And since, in the reality constructed by the movie, there is always a villain ready to destroy civilization as we know it, these heroes really do need to step outside their corporate cubicles and suburban houses to save the day.
My model differs markedly in emphasis from Joseph Campbell's so-called "Hero's Journey." For Campbell, the hero's reference point is him- or herself, more specifically the process and outcome of that hero's own life. This emphasis finds its origin in the late twentieth-century preoccupation with self, encapsulated in Campbell's admonition to "Follow Your Bliss." Everyone can be a hero, in Campbell's model.
As one who lives life with a sound track, I identify with the idea of personal mythology. In the past, I've been semi-obsessed with the idea of matching my life with that of King David of Israel-- though lately it's been more useful for me to explore how I resemble Goliath.
But for the ancient Greeks, the hero's self was never the focal point of a story. Ordinary Greeks never thought, "I'd like to be Achilles. I'd like to be Heracles." They identified themselves first as a member of their own family, then of their clan, then of their city and/or region, then of their nation, and finally as an individual. Greeks like Socrates are famous for being individualists, but there's a reason Socrates was condemned to death.
So much for stories. In real life, Today's teenagers very often find themselves in heroic situations, in the ancient Greek sense. Having left the relative safety of childhood, but not yet integrated as adults with jobs and families, teens live in an outer world of uncertainty and flux. "Teenagers will do anything, as long as it's dangerous," adults say. "They think they're immortal."
It's not that teens think they're immortal. But they are semi-divine (as the graphic suggests)-- because they haven't found the boundaries yet which will propel them back to the circle of civilization. They test and probe, and sometimes come to bad ends through that testing.
We spend a lot of time fretting over teenagers, when in reality people in their twenties commit crimes, kill, and die much more often. We are preoccupied with adolescence because we are fascinated by heroes, by human beings in outstanding situations.
Most teens are not heroes by choice. They'd like nothing more than to stop being noticed-- or at least not to attract so many worried looks.

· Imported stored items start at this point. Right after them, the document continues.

-- ==== Sys2Proof/Laws/State.lean ====
section
/-! SUPPORT. One lemma per field per named update of the state, so that no proof unfolds a record update. -/

namespace Sys2Proof.Machine

/-! `retire` -/

@[simp] theorem retire_params (k : Nat) (s : State) : (retire k s).params = s.params := rfl
@[simp] theorem retire_pc (k : Nat) (s : State) : (retire k s).pc = s.nextPc k := rfl
@[simp] theorem retire_sp (k : Nat) (s : State) : (retire k s).sp = s.sp := rfl
@[simp] theorem retire_asrHigh (k : Nat) (s : State) : (retire k s).asrHigh = s.asrHigh := rfl
@[simp] theorem retire_a (k : Nat) (s : State) : (retire k s).a = s.a := rfl
@[simp] theorem retire_f (k : Nat) (s : State) : (retire k s).f = s.f := rfl
@[simp] theorem retire_cy (k : Nat) (s : State) : (retire k s).cy = s.cy := rfl
@[simp] theorem retire_t (k : Nat) (s : State) : (retire k s).t = s.t := rfl
@[simp] theorem retire_trun (k : Nat) (s : State) : (retire k s).trun = s.trun := rfl
@[simp] theorem retire_m0 (k : Nat) (s : State) : (retire k s).m0 = s.m0 := rfl
@[simp] theorem retire_m1 (k : Nat) (s : State) : (retire k s).m1 = s.m1 := rfl
@[simp] theorem retire_carrier (k : Nat) (s : State) : (retire k s).carrier = s.carrier := rfl
@[simp] theorem retire_p0Latch (k : Nat) (s : State) : (retire k s).p0Latch = s.p0Latch := rfl
@[simp] theorem retire_p3 (k : Nat) (s : State) : (retire k s).p3 = s.p3 := rfl
@[simp] theorem retire_p4 (k : Nat) (s : State) : (retire k s).p4 = s.p4 := rfl
@[simp] theorem retire_mem (k : Nat) (s : State) : (retire k s).mem = s.mem := rfl
@[simp] theorem retire_mode (k : Nat) (s : State) : (retire k s).mode = s.mode := rfl
@[simp] theorem retire_afterStop (k : Nat) (s : State) : (retire k s).afterStop = s.afterStop := rfl
@[simp] theorem retire_env (k : Nat) (s : State) : (retire k s).env = s.env := rfl
@[simp] theorem retire_inputs (k : Nat) (s : State) : (retire k s).inputs = s.inputs := rfl
@[simp] theorem retire_free (k : Nat) (s : State) : (retire k s).free = s.free := rfl

/-! `andA` -/

@[simp] theorem andA_params (x : Nibble) (s : State) : (andA x s).params = s.params := rfl
@[simp] theorem andA_pc (x : Nibble) (s : State) : (andA x s).pc = s.pc := rfl
@[simp] theorem andA_sp (x : Nibble) (s : State) : (andA x s).sp = s.sp := rfl
@[simp] theorem andA_asrHigh (x : Nibble) (s : State) : (andA x s).asrHigh = s.asrHigh := rfl
@[simp] theorem andA_a (x : Nibble) (s : State) : (andA x s).a = s.a &&& x := rfl
@[simp] theorem andA_f (x : Nibble) (s : State) : (andA x s).f = s.f := rfl
@[simp] theorem andA_cy (x : Nibble) (s : State) : (andA x s).cy = cyBothBit3 s.a x := rfl
@[simp] theorem andA_t (x : Nibble) (s : State) : (andA x s).t = s.t := rfl
@[simp] theorem andA_trun (x : Nibble) (s : State) : (andA x s).trun = s.trun := rfl
@[simp] theorem andA_m0 (x : Nibble) (s : State) : (andA x s).m0 = s.m0 := rfl
@[simp] theorem andA_m1 (x : Nibble) (s : State) : (andA x s).m1 = s.m1 := rfl
@[simp] theorem andA_carrier (x : Nibble) (s : State) : (andA x s).carrier = s.carrier := rfl
@[simp] theorem andA_p0Latch (x : Nibble) (s : State) : (andA x s).p0Latch = s.p0Latch := rfl
@[simp] theorem andA_p3 (x : Nibble) (s : State) : (andA x s).p3 = s.p3 := rfl
@[simp] theorem andA_p4 (x : Nibble) (s : State) : (andA x s).p4 = s.p4 := rfl
@[simp] theorem andA_mem (x : Nibble) (s : State) : (andA x s).mem = s.mem := rfl
@[simp] theorem andA_mode (x : Nibble) (s : State) : (andA x s).mode = s.mode := rfl
@[simp] theorem andA_afterStop (x : Nibble) (s : State) : (andA x s).afterStop = s.afterStop := rfl
@[simp] theorem andA_env (x : Nibble) (s : State) : (andA x s).env = s.env := rfl
@[simp] theorem andA_inputs (x : Nibble) (s : State) : (andA x s).inputs = s.inputs := rfl
@[simp] theorem andA_free (x : Nibble) (s : State) : (andA x s).free = s.free := rfl

/-! `orA` -/

@[simp] theorem orA_params (x : Nibble) (s : State) : (orA x s).params = s.params := rfl
@[simp] theorem orA_pc (x : Nibble) (s : State) : (orA x s).pc = s.pc := rfl
@[simp] theorem orA_sp (x : Nibble) (s : State) : (orA x s).sp = s.sp := rfl
@[simp] theorem orA_asrHigh (x : Nibble) (s : State) : (orA x s).asrHigh = s.asrHigh := rfl
@[simp] theorem orA_a (x : Nibble) (s : State) : (orA x s).a = s.a ||| x := rfl
@[simp] theorem orA_f (x : Nibble) (s : State) : (orA x s).f = s.f := rfl
@[simp] theorem orA_cy (x : Nibble) (s : State) : (orA x s).cy = false := rfl
@[simp] theorem orA_t (x : Nibble) (s : State) : (orA x s).t = s.t := rfl
@[simp] theorem orA_trun (x : Nibble) (s : State) : (orA x s).trun = s.trun := rfl
@[simp] theorem orA_m0 (x : Nibble) (s : State) : (orA x s).m0 = s.m0 := rfl
@[simp] theorem orA_m1 (x : Nibble) (s : State) : (orA x s).m1 = s.m1 := rfl
@[simp] theorem orA_carrier (x : Nibble) (s : State) : (orA x s).carrier = s.carrier := rfl
@[simp] theorem orA_p0Latch (x : Nibble) (s : State) : (orA x s).p0Latch = s.p0Latch := rfl
@[simp] theorem orA_p3 (x : Nibble) (s : State) : (orA x s).p3 = s.p3 := rfl
@[simp] theorem orA_p4 (x : Nibble) (s : State) : (orA x s).p4 = s.p4 := rfl
@[simp] theorem orA_mem (x : Nibble) (s : State) : (orA x s).mem = s.mem := rfl
@[simp] theorem orA_mode (x : Nibble) (s : State) : (orA x s).mode = s.mode := rfl
@[simp] theorem orA_afterStop (x : Nibble) (s : State) : (orA x s).afterStop = s.afterStop := rfl
@[simp] theorem orA_env (x : Nibble) (s : State) : (orA x s).env = s.env := rfl
@[simp] theorem orA_inputs (x : Nibble) (s : State) : (orA x s).inputs = s.inputs := rfl
@[simp] theorem orA_free (x : Nibble) (s : State) : (orA x s).free = s.free := rfl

That's why those of us who work and live with teens could do a good deed by helping to de-heroize their lives as much as possible. Parents sometimes think that imposing fair rules on their adolescent children's behavior will result in the kids hating them. Just the opposite is true. Once they have lost their hero status, former teenagers will thank the parent who has set proper boundaries, even if during the period of testing the parent feels like he or she is living with Heracles or Medea.
As high-schoolers graduate this year, romantic commencement speakers will feel obligated to urge them to "change" the world for the better, a superhuman feat of which none of us is capable. It would be more compassionate to say, "Remember to take out the trash," "Keep your eyes on your own test," "Listen more than you speak." This is plenty heroic for the vast majority of us, much less open to abuse than "Follow Your Bliss," and it might be a more efficient way of changing the world-- one responsible adult at a time.
Had a thoughtful email from a reader, part of which I reproduce here:
Of your recent posts I particularly liked the one on
> heroes and teens.
> Many societies explicitly use that brief window of
> "suspended
> mortality." I understand the Israeli aircorp
> recruits fighter pilots
> almost exclusively from teen males because they will
> dare things that a
> more conservative (older and wiser?) human would
> never. They
> continually push the envelope - like that diagram in
> your post - towards
> divinity or towards death (often in open defiance of
> both).
> Interestingly, to openly defy either is to
> acknowledge them more
> concretely than can the older and wiser who
> supposedly has come to terms
> with them.
The Athenians had a teen "fighter pilot" program called the Ephebeia. Youths aged 16-18 spent two years on the borders of the nation, acting as an early warning system for invaders.
I welcome everyone's comments on teenagers as outstanding human beings.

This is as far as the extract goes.